### Directions for this task
Beneath this instruction is a block of data; output from it exactly the lines that run from the one containing "now).startCheck = s.startCheck := rfl" through the one containing "t f).rbu = s.rbu := rfl", inclusive.
☆ ☆ ☆ ☆ ☆ ☆ ☆
-- ==== Sys2Proof/Laws/State.lean ====
section
/-! SUPPORT. The state under each update: one lemma per field that the update leaves alone, and what it writes. -/

namespace Sys2Proof.Machine

variable (s : State)

/-! ### `State.advance` -/

@[simp] theorem State.advance_ts (now : Nat) : (s.advance now).ts = s.ts := rfl
@[simp] theorem State.advance_cac (now : Nat) : (s.advance now).cac = { s.cac with count := max s.cac.count (min now Config.countMax) } := rfl
@[simp] theorem State.advance_aee (now : Nat) : (s.advance now).aee = s.aee := rfl
@[simp] theorem State.advance_tas (now : Nat) : (s.advance now).tas = s.tas := rfl
@[simp] theorem State.advance_rbu (now : Nat) : (s.advance now).rbu = s.rbu := rfl
@[simp] theorem State.advance_trs (now : Nat) : (s.advance now).trs = s.trs := rfl
@[simp] theorem State.advance_alm (now : Nat) : (s.advance now).alm = s.alm := rfl
@[simp] theorem State.advance_wat (now : Nat) : (s.advance now).wat = s.wat := rfl
@[simp] theorem State.advance_settings (now : Nat) : (s.advance now).settings = s.settings := rfl
@[simp] theorem State.advance_ptu (now : Nat) : (s.advance now).ptu = s.ptu := rfl
@[simp] theorem State.advance_sup (now : Nat) : (s.advance now).sup = s.sup := rfl
@[simp] theorem State.advance_lines (now : Nat) : (s.advance now).lines = s.lines := rfl
@[simp] theorem State.advance_startCheck (now : Nat) : (s.advance now).startCheck = s.startCheck := rfl
@[simp] theorem State.advance_free (now : Nat) : (s.advance now).free = s.free := rfl
@[simp] theorem State.advance_pending (now : Nat) : (s.advance now).pending = s.pending := rfl

/-! ### `State.onTrack` -/

@[simp] theorem State.onTrack_ts (t : Track) (f : Sequencer → Sequencer) : (s.onTrack t f).ts = s.ts.set t (f (s.ts.get t)) := rfl
@[simp] theorem State.onTrack_cac (t : Track) (f : Sequencer → Sequencer) : (s.onTrack t f).cac = s.cac := rfl
@[simp] theorem State.onTrack_aee (t : Track) (f : Sequencer → Sequencer) : (s.onTrack t f).aee = s.aee := rfl
@[simp] theorem State.onTrack_tas (t : Track) (f : Sequencer → Sequencer) : (s.onTrack t f).tas = s.tas := rfl
@[simp] theorem State.onTrack_rbu (t : Track) (f : Sequencer → Sequencer) : (s.onTrack t f).rbu = s.rbu := rfl
@[simp] theorem State.onTrack_trs (t : Track) (f : Sequencer → Sequencer) : (s.onTrack t f).trs = s.trs := rfl
@[simp] theorem State.onTrack_alm (t : Track) (f : Sequencer → Sequencer) : (s.onTrack t f).alm = s.alm := rfl
@[simp] theorem State.onTrack_wat (t : Track) (f : Sequencer → Sequencer) : (s.onTrack t f).wat = s.wat := rfl
@[simp] theorem State.onTrack_settings (t : Track) (f : Sequencer → Sequencer) : (s.onTrack t f).settings = s.settings := rfl
@[simp] theorem State.onTrack_ptu (t : Track) (f : Sequencer → Sequencer) : (s.onTrack t f).ptu = s.ptu := rfl
@[simp] theorem State.onTrack_sup (t : Track) (f : Sequencer → Sequencer) : (s.onTrack t f).sup = s.sup := rfl
@[simp] theorem State.onTrack_lines (t : Track) (f : Sequencer → Sequencer) : (s.onTrack t f).lines = s.lines := rfl
@[simp] theorem State.onTrack_startCheck (t : Track) (f : Sequencer → Sequencer) : (s.onTrack t f).startCheck = s.startCheck := rfl
@[simp] theorem State.onTrack_free (t : Track) (f : Sequencer → Sequencer) : (s.onTrack t f).free = s.free := rfl
@[simp] theorem State.onTrack_pending (t : Track) (f : Sequencer → Sequencer) : (s.onTrack t f).pending = s.pending := rfl

/-! ### `State.onPort` -/

@[simp] theorem State.onPort_ts (p : Port) (f : PortState → PortState) : (s.onPort p f).ts = s.ts := rfl
@[simp] theorem State.onPort_cac (p : Port) (f : PortState → PortState) : (s.onPort p f).cac = s.cac := rfl
@[simp] theorem State.onPort_aee (p : Port) (f : PortState → PortState) : (s.onPort p f).aee = s.aee := rfl
@[simp] theorem State.onPort_tas (p : Port) (f : PortState → PortState) : (s.onPort p f).tas = s.tas := rfl
@[simp] theorem State.onPort_rbu (p : Port) (f : PortState → PortState) : (s.onPort p f).rbu = s.rbu := rfl
@[simp] theorem State.onPort_trs (p : Port) (f : PortState → PortState) : (s.onPort p f).trs = s.trs := rfl
@[simp] theorem State.onPort_alm (p : Port) (f : PortState → PortState) : (s.onPort p f).alm = s.alm := rfl
@[simp] theorem State.onPort_wat (p : Port) (f : PortState → PortState) : (s.onPort p f).wat = s.wat := rfl
@[simp] theorem State.onPort_settings (p : Port) (f : PortState → PortState) : (s.onPort p f).settings = s.settings := rfl
@[simp] theorem State.onPort_ptu (p : Port) (f : PortState → PortState) : (s.onPort p f).ptu = s.ptu.set p (f (s.ptu.get p)) := rfl
@[simp] theorem State.onPort_sup (p : Port) (f : PortState → PortState) : (s.onPort p f).sup = s.sup := rfl
@[simp] theorem State.onPort_lines (p : Port) (f : PortState → PortState) : (s.onPort p f).lines = s.lines := rfl
@[simp] theorem State.onPort_startCheck (p : Port) (f : PortState → PortState) : (s.onPort p f).startCheck = s.startCheck := rfl
@[simp] theorem State.onPort_free (p : Port) (f : PortState → PortState) : (s.onPort p f).free = s.free := rfl
@[simp] theorem State.onPort_pending (p : Port) (f : PortState → PortState) : (s.onPort p f).pending = s.pending := rfl

/-! ### `State.answer` -/

@[simp] theorem State.answer_ts (p : Port) (st : Status) (pl : Payload) : (s.answer p st pl).ts = s.ts := rfl
@[simp] theorem State.answer_cac (p : Port) (st : Status) (pl : Payload) : (s.answer p st pl).cac = s.cac := rfl
@[simp] theorem State.answer_aee (p : Port) (st : Status) (pl : Payload) : (s.answer p st pl).aee = s.aee := rfl
@[simp] theorem State.answer_tas (p : Port) (st : Status) (pl : Payload) : (s.answer p st pl).tas = s.tas := rfl
@[simp] theorem State.answer_rbu (p : Port) (st : Status) (pl : Payload) : (s.answer p st pl).rbu = s.rbu := rfl
@[simp] theorem State.answer_trs (p : Port) (st : Status) (pl : Payload) : (s.answer p st pl).trs = s.trs := rfl
@[simp] theorem State.answer_alm (p : Port) (st : Status) (pl : Payload) : (s.answer p st pl).alm = s.alm := rfl
@[simp] theorem State.answer_wat (p : Port) (st : Status) (pl : Payload) : (s.answer p st pl).wat = s.wat := rfl
@[simp] theorem State.answer_settings (p : Port) (st : Status) (pl : Payload) : (s.answer p st pl).settings = s.settings := rfl
@[simp] theorem State.answer_sup (p : Port) (st : Status) (pl : Payload) : (s.answer p st pl).sup = s.sup := rfl
@[simp] theorem State.answer_lines (p : Port) (st : Status) (pl : Payload) : (s.answer p st pl).lines = s.lines := rfl
@[simp] theorem State.answer_startCheck (p : Port) (st : Status) (pl : Payload) : (s.answer p st pl).startCheck = s.startCheck := rfl
@[simp] theorem State.answer_free (p : Port) (st : Status) (pl : Payload) : (s.answer p st pl).free = s.free := rfl
@[simp] theorem State.answer_pending (p : Port) (st : Status) (pl : Payload) : (s.answer p st pl).pending = s.pending := rfl

/-! ### `State.driveLines` -/

@[simp] theorem State.driveLines_ts : (s.driveLines).ts = s.ts := rfl
@[simp] theorem State.driveLines_cac : (s.driveLines).cac = s.cac := rfl
@[simp] theorem State.driveLines_aee : (s.driveLines).aee = s.aee := rfl
@[simp] theorem State.driveLines_tas : (s.driveLines).tas = s.tas := rfl
@[simp] theorem State.driveLines_rbu : (s.driveLines).rbu = s.rbu := rfl
@[simp] theorem State.driveLines_trs : (s.driveLines).trs = s.trs := rfl
@[simp] theorem State.driveLines_alm : (s.driveLines).alm = s.alm := rfl
@[simp] theorem State.driveLines_wat : (s.driveLines).wat = s.wat := rfl
@[simp] theorem State.driveLines_settings : (s.driveLines).settings = s.settings := rfl
@[simp] theorem State.driveLines_ptu : (s.driveLines).ptu = s.ptu := rfl
@[simp] theorem State.driveLines_sup : (s.driveLines).sup = s.sup := rfl
@[simp] theorem State.driveLines_lines : (s.driveLines).lines = linesOf s := rfl
@[simp] theorem State.driveLines_startCheck : (s.driveLines).startCheck = s.startCheck := rfl
@[simp] theorem State.driveLines_free : (s.driveLines).free = s.free := rfl
@[simp] theorem State.driveLines_pending : (s.driveLines).pending = s.pending := rfl

/-! ### `State.onAxle` -/

@[simp] theorem State.onAxle_ts (n : Nat) (f : AxleEntry → AxleEntry) : (s.onAxle n f).ts = s.ts := rfl
@[simp] theorem State.onAxle_cac (n : Nat) (f : AxleEntry → AxleEntry) : (s.onAxle n f).cac = s.cac := rfl
@[simp] theorem State.onAxle_aee (n : Nat) (f : AxleEntry → AxleEntry) : (s.onAxle n f).aee = s.aee := rfl
@[simp] theorem State.onAxle_tas (n : Nat) (f : AxleEntry → AxleEntry) : (s.onAxle n f).tas = s.tas := rfl
@[simp] theorem State.onAxle_rbu (n : Nat) (f : AxleEntry → AxleEntry) : (s.onAxle n f).rbu = s.rbu := rfl
@[simp] theorem State.onAxle_alm (n : Nat) (f : AxleEntry → AxleEntry) : (s.onAxle n f).alm = s.alm := rfl
@[simp] theorem State.onAxle_wat (n : Nat) (f : AxleEntry → AxleEntry) : (s.onAxle n f).wat = s.wat := rfl
@[simp] theorem State.onAxle_settings (n : Nat) (f : AxleEntry → AxleEntry) : (s.onAxle n f).settings = s.settings := rfl
@[simp] theorem State.onAxle_ptu (n : Nat) (f : AxleEntry → AxleEntry) : (s.onAxle n f).ptu = s.ptu := rfl
@[simp] theorem State.onAxle_sup (n : Nat) (f : AxleEntry → AxleEntry) : (s.onAxle n f).sup = s.sup := rfl
@[simp] theorem State.onAxle_lines (n : Nat) (f : AxleEntry → AxleEntry) : (s.onAxle n f).lines = s.lines := rfl
@[simp] theorem State.onAxle_startCheck (n : Nat) (f : AxleEntry → AxleEntry) : (s.onAxle n f).startCheck = s.startCheck := rfl
@[simp] theorem State.onAxle_free (n : Nat) (f : AxleEntry → AxleEntry) : (s.onAxle n f).free = s.free := rfl
@[simp] theorem State.onAxle_pending (n : Nat) (f : AxleEntry → AxleEntry) : (s.onAxle n f).pending = s.pending := rfl

/-! ### `State.onHeader` -/

@[simp] theorem State.onHeader_ts (n : Nat) (f : Header → Header) : (s.onHeader n f).ts = s.ts := rfl
@[simp] theorem State.onHeader_cac (n : Nat) (f : Header → Header) : (s.onHeader n f).cac = s.cac := rfl
@[simp] theorem State.onHeader_aee (n : Nat) (f : Header → Header) : (s.onHeader n f).aee = s.aee := rfl
@[simp] theorem State.onHeader_tas (n : Nat) (f : Header → Header) : (s.onHeader n f).tas = s.tas := rfl
@[simp] theorem State.onHeader_rbu (n : Nat) (f : Header → Header) : (s.onHeader n f).rbu = s.rbu := rfl
@[simp] theorem State.onHeader_alm (n : Nat) (f : Header → Header) : (s.onHeader n f).alm = s.alm := rfl
@[simp] theorem State.onHeader_wat (n : Nat) (f : Header → Header) : (s.onHeader n f).wat = s.wat := rfl
@[simp] theorem State.onHeader_settings (n : Nat) (f : Header → Header) : (s.onHeader n f).settings = s.settings := rfl
@[simp] theorem State.onHeader_ptu (n : Nat) (f : Header → Header) : (s.onHeader n f).ptu = s.ptu := rfl
@[simp] theorem State.onHeader_sup (n : Nat) (f : Header → Header) : (s.onHeader n f).sup = s.sup := rfl
@[simp] theorem State.onHeader_lines (n : Nat) (f : Header → Header) : (s.onHeader n f).lines = s.lines := rfl
@[simp] theorem State.onHeader_startCheck (n : Nat) (f : Header → Header) : (s.onHeader n f).startCheck = s.startCheck := rfl
@[simp] theorem State.onHeader_free (n : Nat) (f : Header → Header) : (s.onHeader n f).free = s.free := rfl
@[simp] theorem State.onHeader_pending (n : Nat) (f : Header → Header) : (s.onHeader n f).pending = s.pending := rfl
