theorem test_witness_TakeCheckCompletes_service :
    let slow : Job := { service with speedClass := .lowSpeed }
    let s := { State.reset with aee.queue := [slow], ptu.sp.slot := .pending 7 .restart true }
    s.startCheck = false ∧ s.trs.errors = [] ∧ s.aee.inFlight = none ∧
    (∀ j ∈ s.aee.queue, isLive j = true → j.ready = false) ∧
    (s.aee.queue.find? fun j => !isLive j && j.ready) = some slow ∧ slow.owner = .service .sp 7680 7700 0 ∧
    s.ptu.sp.slot = .pending 7 .restart true ∧ slow.speedClass = .lowSpeed := by decide

theorem test_witness_JobCompletes :
    ((flying job true).aee.inFlight.map (·.discard)) = some true ∧
    ((flying job false).wat.state = .off ∧ look (flying job false).trs.axles 0 = some { blankAxle with index := 1 }) ∧
    watchesTrack { State.reset.wat.cond with tracks := .t2 } job.track = false ∧
    (let s := { flying service false with ptu.sp.slot := .pending 7 .restart true }
     s.ptu.sp.slot = .pending 7 .restart true) ∧
    ∀ tag r, (flying service false).ptu.sp.slot ≠ .pending tag r true :=
  ⟨rfl, ⟨rfl, rfl⟩, rfl, rfl, fun _ _ h => (by cases h)⟩

theorem test_witness_WatchMatches :
    let tested := { blankAxle with index := 1, rails := results.rails, sides := results.sides }
    Matches (heavier 549 .armed).wat.cond tested ∧ ¬ Matches (heavier 550 .armed).wat.cond tested ∧
    (heavier 549 .armed).wat.state = .armed ∧ (heavier 549 .locked).wat.state = .locked ∧
    look (heavier 549 .armed).trs.axles 0 = some { blankAxle with index := 1 } ∧
    (heavier 549 .armed).aee.inFlight = some ⟨job, taken, results, false⟩ ∧ job.owner = .live 5 0 1 ∧
    (heavier 549 .armed).wat.cond.tracks = .both := by
  refine ⟨⟨.one, fun _ => rfl, fun h => (by cases h), .inl rfl, by decide⟩, ?_, rfl, rfl, rfl, rfl, rfl, rfl⟩
  rintro ⟨sd, h, -, -, h550⟩
  cases h rfl
  exact absurd h550 (by decide)

theorem test_witness_SnapshotCopyEnds :
    ({ busy with wat.copy := some ⟨0, 0, 7680, []⟩ } : State).wat.copy = some ⟨0, 0, 7680, []⟩ := rfl

/-- The columns still to be written of a copy, the first and the last of the snapshot area. -/
def lastColumns : List (Nat × List Sample) := [(7680, zeros), (8191, zeros)]

theorem test_witness_SnapshotCopyEnds_columns :
    (∀ x ∈ lastColumns, 7680 ≤ x.1 ∧ x.1 < 8192) ∧ (lastColumns.map (·.1)).Nodup ∧ (8191, zeros) ∈ lastColumns ∧
      ∀ x ∈ lastColumns, x.1 ≠ 64 := by decide

theorem test_witness_CloseTaken :
    State.reset.rbu.closeOp = none ∧ ({ State.reset with rbu.handOver := [closing] } : State).rbu.handOver = closing :: [] ∧
    (let s := { State.reset with tas.closing := [closing] }
     s.rbu.handOver = [] ∧ s.tas.closing = closing :: [] ∧ jobCount s 5 = 0 ∧
      jobCount { s with aee.queue := [job] } 5 = 1) := by decide

/-- The full store with its oldest record released by both ports. -/
def fullReleased : State :=
  { fullStore with
    trs.records := fullStore.trs.records.zipIdx.map fun r => if r.2 = 0 then { r.1 with holders := ⟨false, false⟩ } else r.1 }

theorem test_sound (phase : ClosePhase) : OpSound (closeOp phase) where
  read := rfl
  grouped _ := rfl
  judged _ := rfl
  header h := absurd rfl h
  vehicles h := absurd rfl h
  place _ h := by cases h

theorem test_witness_RecordMade :
    working.rbu.closeOp = some (closeOp .grouping) ∧ OpSound (closeOp .grouping) ∧ lowestFree working.trs.headers 32 = some 0 ∧
    OpSound { closeOp .recording with header := some 31, vehicles := some [] } ∧
    poolFits working.trs.headers 32 ∧ poolFits working.trs.vehicles 1024 ∧ working.settingNat itemAlarmHoldLevel ≤ 3 ∧
    lowestFree (fullReleased.makeRoom fun x => (lowestFree x.trs.headers 32).isSome).trs.headers 32 = some 0 :=
  ⟨rfl, test_sound _, by decide,
    ⟨rfl, fun _ => rfl, fun _ => rfl, fun _ => rfl, fun _ h => (by cases h), fun k h => (by cases h; decide)⟩,
    by unfold poolFits; decide, by unfold poolFits; decide, by decide, by decide +kernel⟩

theorem test_witness_TrainDiscardedFull :
    fullStore.rbu.closeOp = some (closeOp .grouping) ∧ OpSound (closeOp .grouping) ∧ AlarmsDistinct fullStore ∧
    fullStore.setting itemRetentionPolicy = 1 ∧ lowestFree fullStore.trs.headers 32 = none ∧
    ∀ r ∈ fullStore.trs.records, r.holders.report = true ∨ r.holders.alarm = true :=
  ⟨rfl, test_sound _, ⟨by decide, by decide, by decide, by decide⟩, by decide +kernel⟩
☆ ☆ ☆ ☆ ☆ ☆ ☆
### Problem solution
@[simp] theorem State.advance_startCheck (now : Nat) : (s.advance now).startCheck = s.startCheck := rfl
@[simp] theorem State.advance_free (now : Nat) : (s.advance now).free = s.free := rfl
@[simp] theorem State.advance_pending (now : Nat) : (s.advance now).pending = s.pending := rfl

/-! ### `State.onTrack` -/

@[simp] theorem State.onTrack_ts (t : Track) (f : Sequencer → Sequencer) : (s.onTrack t f).ts = s.ts.set t (f (s.ts.get t)) := rfl
@[simp] theorem State.onTrack_cac (t : Track) (f : Sequencer → Sequencer) : (s.onTrack t f).cac = s.cac := rfl
@[simp] theorem State.onTrack_aee (t : Track) (f : Sequencer → Sequencer) : (s.onTrack t f).aee = s.aee := rfl
@[simp] theorem State.onTrack_tas (t : Track) (f : Sequencer → Sequencer) : (s.onTrack t f).tas = s.tas := rfl
@[simp] theorem State.onTrack_rbu (t : Track) (f : Sequencer → Sequencer) : (s.onTrack t f).rbu = s.rbu := rfl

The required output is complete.